▶ [TASK PROMPT]: Within the data below, count the lines that include "setPort" and give only the count.

▶ [INPUT DATA]:
/-- The first failing check, or none. -/
def orElse (a : Option Abort) (b : Option Abort) : Option Abort := match a with | some x => some x | none => b

/-- An abort when `bad` holds. -/
def failIf (bad : Bool) (code detail obj : Nat) : Option Abort := if bad then some ⟨code, detail, obj⟩ else none

/-! ## Instances -/

/-- How many instances a class of Table 2-4 has; 0 for a reserved class. -/
def classSize : Nat → Nat
  | 0 => 1 | 1 => 16 | 2 => 64 | 3 => 1024 | 4 => 1024 | 5 => 128 | 6 => 1024 | 7 => 64 | 8 => 8 | 9 => 16384
  | 10 => 4 | 11 => 8 | 12 => 65536 | 13 => 256 | 14 => 128 | 15 => 1024 | 16 => 64 | 17 => 16 | 18 => 8 | 19 => 16
  | 20 => 16384 | _ => 0

/-- The lane code of a lane in a configuration (R75). -/
def laneCode (st : Store) (lane : Nat) : Nat :=
  bits (numOf st Obj.OCTET_LAYOUT (lane / 8)) (4 * (lane % 8) + 3) (4 * (lane % 8))

/-- Lanes of the port that starts at a lane with this code, 0 for none (Table 3-1). -/
def codeLanes : Nat → Nat
  | 2 => 1 | 3 => 2 | 4 => 4 | 5 => 8 | _ => 0

/-- Number of lanes of port `p` in a configuration, 0 when it defines no such port. -/
def portLanes (st : Store) (p : Nat) : Nat := if p < 1024 then codeLanes (laneCode st p) else 0

/-- The port that a lane belongs to in a configuration: the nearest port start at or below it in its octet that reaches it. -/
def portOfLane (st : Store) (lane : Nat) : Option Nat :=
  (upto (lane % 8 + 1)).findSome? fun k =>
    if lane - k + portLanes st (lane - k) > lane then some (lane - k) else none

/-- Rates of the port modes in Mbit/s, 0 for a code that Table 3-2 does not list. -/
def modeRate : Nat → Nat
  | 1 => 10000 | 2 => 25000 | 3 => 50000 | 4 => 100000 | 5 => 100000 | 6 => 100000 | 7 => 200000 | 8 => 200000
  | 9 => 200000 | 10 => 400000 | 11 => 400000 | 12 => 800000 | 13 => 800000 | _ => 0

/-- Lanes of the port modes (Table 3-2). -/
def modeLanes : Nat → Nat
  | 1 => 1 | 2 => 1 | 3 => 1 | 4 => 2 | 5 => 1 | 6 => 1 | 7 => 2 | 8 => 4 | 9 => 2 | 10 => 4 | 11 => 4 | 12 => 8
  | 13 => 8 | _ => 0

/-- FEC modes a port mode allows (Table 3-2, codes of R77). -/
def modeFec : Nat → List Nat
  | 1 => [0] | 2 => [0, 1] | 6 => [3] | 9 => [3] | 11 => [3] | 13 => [3]
  | 3 | 4 | 5 | 7 | 8 | 10 | 12 => [0, 2]
  | _ => []

/-- NRZ lane signalling (Table 3-2). -/
def modeNrz (m : Nat) : Bool := m == 1 || m == 2

/-- A port's rate in Mbit/s under a configuration. -/
def portRate (st : Store) (p : Nat) : Nat := modeRate (numOf st Obj.PORT_MODE p)

/-- Time of `n` bytes at `rate` Mbit/s, in ps, rounded up. -/
def bytePs (rate n : Nat) : Nat := if rate = 0 then 0 else ceilDiv (n * 8000000) rate

/-! ## Looking up what stands under a number -/

def port (s : State) (p : Nat) : Port := mget Port.fresh s.ports p
def setPort (s : State) (p : Nat) (x : Port) : State := { s with ports := mput Port.fresh s.ports p x }
def lane (s : State) (n : Nat) : Lane := mget Lane.fresh s.lanes n
def setLane (s : State) (n : Nat) (x : Lane) : State := { s with lanes := mput Lane.fresh s.lanes n x }
def pipe (s : State) (n : Nat) : Pipe := mget Pipe.fresh s.pipes n
def setPipe (s : State) (n : Nat) (x : Pipe) : State := { s with pipes := mput Pipe.fresh s.pipes n x }
def rod (s : State) (n : Nat) : Rod := mget Rod.fresh s.rods n
def setRod (s : State) (n : Nat) (x : Rod) : State := { s with rods := mput Rod.fresh s.rods n x }
def queue (s : State) (n : Nat) : EQueue := mget EQueue.fresh s.queues n
def setQueue (s : State) (n : Nat) (x : EQueue) : State := { s with queues := mput EQueue.fresh s.queues n x }
def window (s : State) (n : Nat) : Window := mget Window.fresh s.windows n
def setWindow (s : State) (n : Nat) (w : Window) : State := { s with windows := mput Window.fresh s.windows n w }
def frame (s : State) (f : Nat) : Option Frame := mfind s.frames f
/-- A frame that no longer exists stays gone: replacing it does nothing. -/
def setFrame (s : State) (f : Nat) (x : Frame) : State :=
  match mfind s.frames f with
  | none => s
  | some _ => { s with frames := mins s.frames f x }

/-- A frame that leaves the device while its last byte has yet to come stays known to its MAC until that byte (R99, R114). -/
def noteGone (s : State) (fid : Nat) (f : Frame) : State :=
  match f.src with
  | .lane p =>
    (match (port s p).rx with
     | some rx =>
       if rx.fid = fid ∧ !f.ended then setPort s p { port s p with rx := some { rx with gone := some (f.version, f.parse.pending) } } else s
     | none => s)
  | _ => s

/-- Release the live version count of a frame that leaves the device (R66). -/
def dropFrame (s : State) (f : Nat) : State :=
  match mfind s.frames f with
  | none => s
  | some x =>
    let k := Obj.IN_FLIGHT + x.version
    noteGone (wr { s with frames := mdel s.frames f } k 0 (rd s k 0 - 1)) f x

/-- A frame enters the device under a version: it gets a number and counts in IN_FLIGHT. -/
def newFrame (s : State) (x : Frame) : State :=
  let k := Obj.IN_FLIGHT + x.version
  wr { s with frames := mins s.frames s.nextFid x, nextFid := s.nextFid + 1 } k 0 (rd s k 0 + 1)

/-! ## Line-up groups and lessons -/

def groupCfg (st : Store) (g : Nat) : Nat := numOf st Obj.GROUP_CONFIG g
def groupValid (st : Store) (g : Nat) : Bool := bit (groupCfg st g) 63
def groupTb (st : Store) (g : Nat) : Nat := bits (groupCfg st g) 62 60
/-- W of a group in ns (Table 11-1). -/
def groupW (st : Store) (g : Nat) : Nat := bits (groupCfg st g) 45 32
/-- The lesson time base. -/
def lessonTb (s : State) : Nat := rd s Obj.LESSON_TB 0 % 8

/-! ## Device state and the key store's marks -/

/-- The slot's STATE, KIND, USES and owner in SLOT_INFO (Table 12-2). -/
def slotInfo (s : State) (slot : Nat) : Nat := rd s Obj.SLOT_INFO slot

end Sys2Proof.Machine
end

▶ [YOUR SOLUTION]: 2